Many paths lead to homosexuality. It would be impossible to describe all. We can only get at a few typical examples.
We turn our attention now to the important question: what is the attitude of the neurotic towards his mother? We have seen that psychoanalysts correlate homosexuality to the repressed love for the mother. Let us give a glimpse at my few statistical data. The question: “Are you specially fond of your mother or your father? Or are you partial to some brother or sister?” was answered by my 20 homosexuals as follows:
“Only of mother—mother—no particular preference—both alike—mother—father—no preference—on the whole, more fond of mother—love the whole family passionately—father—mother—my father mother—mother—mother—mother—specially fond of a brother (indifferent to all the others)—father—mother.”
Approximately one-half confess a greater fondness for the mother. I have mentioned the preferences in these cases because in one of them, at least, I am able positively to prove that back of love for the mother is hidden really a powerful aversion against the father; another subject had failed to mention his fondness for his sister which played a tremendous rôle in the development of his homosexuality. Such a statistical inquiry really requires documentation through psychoanalysis. But even on the face of the statistical figures we find a certain percentage of cases showing a greater fondness for the mother. This is also true of some of the cases in which the predominant love had been declared in favor of the father.
Hirschfeld holds that the attachment of the urning to his mother is a common occurrence. He states:
“The homosexual is attracted to one woman with particular tenderness; this is his mother; and here we also find the analogy of a particularly intimate relationship between the urning daughter and her father. The homosexual’s attachment to his mother is so typical, that the Freudian school has described this mother-complex as the cause of homosexuality. I hold this deduction for a false one. The homosexual does not become an urning because he was so passionately attached to his mother as a child; on the contrary, he leans towards the mother instinctively rather than knowingly, at first, this being the direction of his weakness and peculiarity and often his mother, also instinctively, makes him her favorite child....”
This conclusion of Hirschfeld’s I find myself unable to accept. The urning is often the mother’s favorite child before his birth. The child responds with the most tender love for his mother with whom he identifies himself in the end. Sometimes the mother wishes a girl and brings up her boy as one. I know one urning who was never dressed in pantelets by his mother, who was always kept by her side and whose mother was in the habit of folding his external genital over with his skin, saying: you are a girl! Even as a grown up boy he was frequently put in girl’s clothes and he preserved for some time a tendency to transvestism.
Undoubtedly there are many cases, in which direct love for the mother has absorbed all love for the female sex.

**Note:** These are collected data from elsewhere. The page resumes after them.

/-- A group of frames coded, the first of them number `base`: one P or key picture in LOW_DELAY, a mini-group in RANDOM_ACCESS (R298). -/
def encodeGroup (settings : List Byte) (refs : List RefPic) (rate : RateState) (base : Nat) (group : List (EncodePlan × Picture)) : Encoding :=
  (groupSteps (group.map (fun g => g.1.key)) none base).foldl (Encoding.step settings group base) { refs := refs, rate := rate }

/-- Average QP of what was coded (Table 13.5). -/
def Encoding.qp (e : Encoding) : Nat := e.qps.sum / max 1 e.qps.length

end Sys2Proof.Machine
end

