/-- A frame taken in order into its buffer (R253). -/
def PortLink.accept (l : PortLink) (f : SeqFrame) : PortLink :=
  let l := { l with rxSeq := l.rxSeq + 1 }
  if f.kind = .data then { l with dataBuf := l.dataBuf ++ [f] } else { l with ctrlBuf := l.ctrlBuf ++ [f] }

/-- Early frames that are now in order (R252). -/
def PortLink.unwind : Nat → PortLink → PortLink
  | 0, l => l
  | n + 1, l =>
    match l.window.find? (fun f => f.hdr.frameSeq == l.rxSeq) with
    | none => l
    | some f => PortLink.unwind n ({ l with window := l.window.erase f }.accept f)

/-- Its buffer has room for a frame. -/
def PortLink.roomFor (l : PortLink) (f : SeqFrame) : Bool :=
  if f.kind = .data then decide (l.dataBuf.length < dataFrames) else decide (l.ctrlBuf.length < ctrlFrames)

/-- A sequenced frame arrives: taken in order, held in the window, passed over as a copy, or dropped with a RETRY (R252). -/
def PortLink.receive (l : PortLink) (now : Nat) (f : SeqFrame) : PortLink :=
  let ahead := (f.hdr.frameSeq - l.rxSeq).toNat
  if ahead = 0 then
    if l.roomFor f then
      let l := PortLink.unwind reorderFrames (l.accept f)
      { l with gapSince := if l.window.isEmpty then none else some now }
    else l.askRetry now
  else if ahead < reorderFrames then
    if l.window.any (fun g => g.hdr.frameSeq == f.hdr.frameSeq) then l
    else { l with window := l.window ++ [f], gapSince := some (l.gapSince.getD now) }
  else if ahead < 2 ^ 15 then l.askRetry now
  else l

/-- A sequenced frame on spoke k of a port (R251 to R253). -/
def State.takeSeq (s : State) (p k : Nat) (f : SeqFrame) : State :=
  if (s.port p).linked && (s.port p).hears k then (s.heard p k f.hdr false).modLink p (fun l => l.receive s.now f) else s

/-- IDLE_FRAME (R254). -/
def execIdleFrame (p : PortIx) (k : SpokeIx) (h : FrameHdr) (s : State) : Host.Outcome State Fault Refusal :=
  .next (s.clocked (fun s => if (s.port p).hears k then s.heard p k h false else s))

/-- Spokes of a port in use. -/
def Port.good (x : Port) : List Nat := bitsOf 5 x.spokesGood.toNat

/-- A spoke fails (R254, R256): its logical spoke moves to the spare, or the port goes on with one spoke less. `tell`: this end found it, and sends SWAP. -/
def State.failSpoke (s : State) (p k : Nat) (tell : Bool) : State :=
  let x := s.port p
  if !(x.linked && x.spokesGood.getLsbD k) then s
  else
    let good : BitVec 5 := x.spokesGood &&& ~~~(BitVec.ofNat 5 (2 ^ k))
    let l := s.link p
    if x.spare.toNat = k then
      ((s.modPort p (fun x => { x with spokesGood := good, spare := 7 })).modLink p (fun l => { l with failed := l.failed ||| BitVec.ofNat 5 (2 ^ k) })).spareOut 3 p false
    else if x.spare = 7 then
      let a := l.active.filter (fun j => j != k)
      ((s.modPort p (fun x => { x with spokesGood := good, degraded := true, activeLessOne := BitVec.ofNat 2 (a.length - 1) })).modLink p (fun l =>
        { (if tell then l.ask (a.map some |>.take 1) (.swap k k) else l) with active := a, failed := l.failed ||| BitVec.ofNat 5 (2 ^ k) })).spareOut 3 p true
    else
      let sp := x.spare.toNat
      let a := l.active.map (fun j => if j = k then sp else j)
      ((s.modPort p (fun x => { x with spokesGood := good, spare := 7, spokeSwaps := satAdd x.spokeSwaps 1 })).modLink p (fun l =>
        { (if tell then l.ask [some sp] (.swap k sp) else l) with active := a, failed := l.failed ||| BitVec.ofNat 5 (2 ^ k) })).spareOut 3 p false

/-- SWAP_FRAME: the peer's receiver found a spoke failed (R256). -/
def State.swapFrame (s : State) (p k failed : Nat) (h : FrameHdr) : State :=
  if (s.port p).linked && (s.port p).hears k then (s.heard p k h false).failSpoke p failed false else s

/-- SWAP_FRAME (R256). -/
def execSwapFrame (p : PortIx) (k : SpokeIx) (h : FrameHdr) (failed _spare : SpokeIx) (s : State) : Host.Outcome State Fault Refusal :=
  .next (s.clocked (fun s => s.swapFrame p k failed h))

One urning, for instance, as quoted by Hirschfeld, states:
“My mother was everything to me, she was my one best friend, the alpha and omega of my existence. I had built many pretty plans for her, desiring to make her comfortable in her old age.... Then, there came the terrible catastrophe, which nearly wiped out my whole existence, death robbed me of my much-beloved mother. The report of her illness, which made me fear the worst, found me in the North of Ireland and the tortures which I endured during the two days and two nights that it took me to reach home, could not be described in mere words. On the train folks avoided me suspecting that I was insane.... For three weary weeks I took care of my mother day and night, then God took her from me, and I remained a lonely wanderer, broken in mind and body. It was a blow from which I could never recover. In the endeavor to forget I returned to my England to take up my former work but it was useless. Forget I could not, day and night I was a prey to mental and physical suffering. I could not stand it any longer. So I returned to the old home where my people had lived for 100 years. Sometimes I was nearly insane and felt a little more quiet only when visiting the cemetery and hovering around my parents’ resting place. Unable to find peace I decided to travel. In the churches and cathedrals of every City and in the chapels of every village through which I passed I prayed to God for the soul of my beloved mother. The gnawing anguish in my heart over the death of my beloved mother had shattered my nerves all to pieces.... I felt myself paralyzed on account of my deep depression, I could no longer think, I fell into melancholy although I sometimes tried to rouse myself. I abandoned all correspondence because no one could write me a consoling word. When the world which existed between mother and myself shattered, life ceased to have any interest for me.”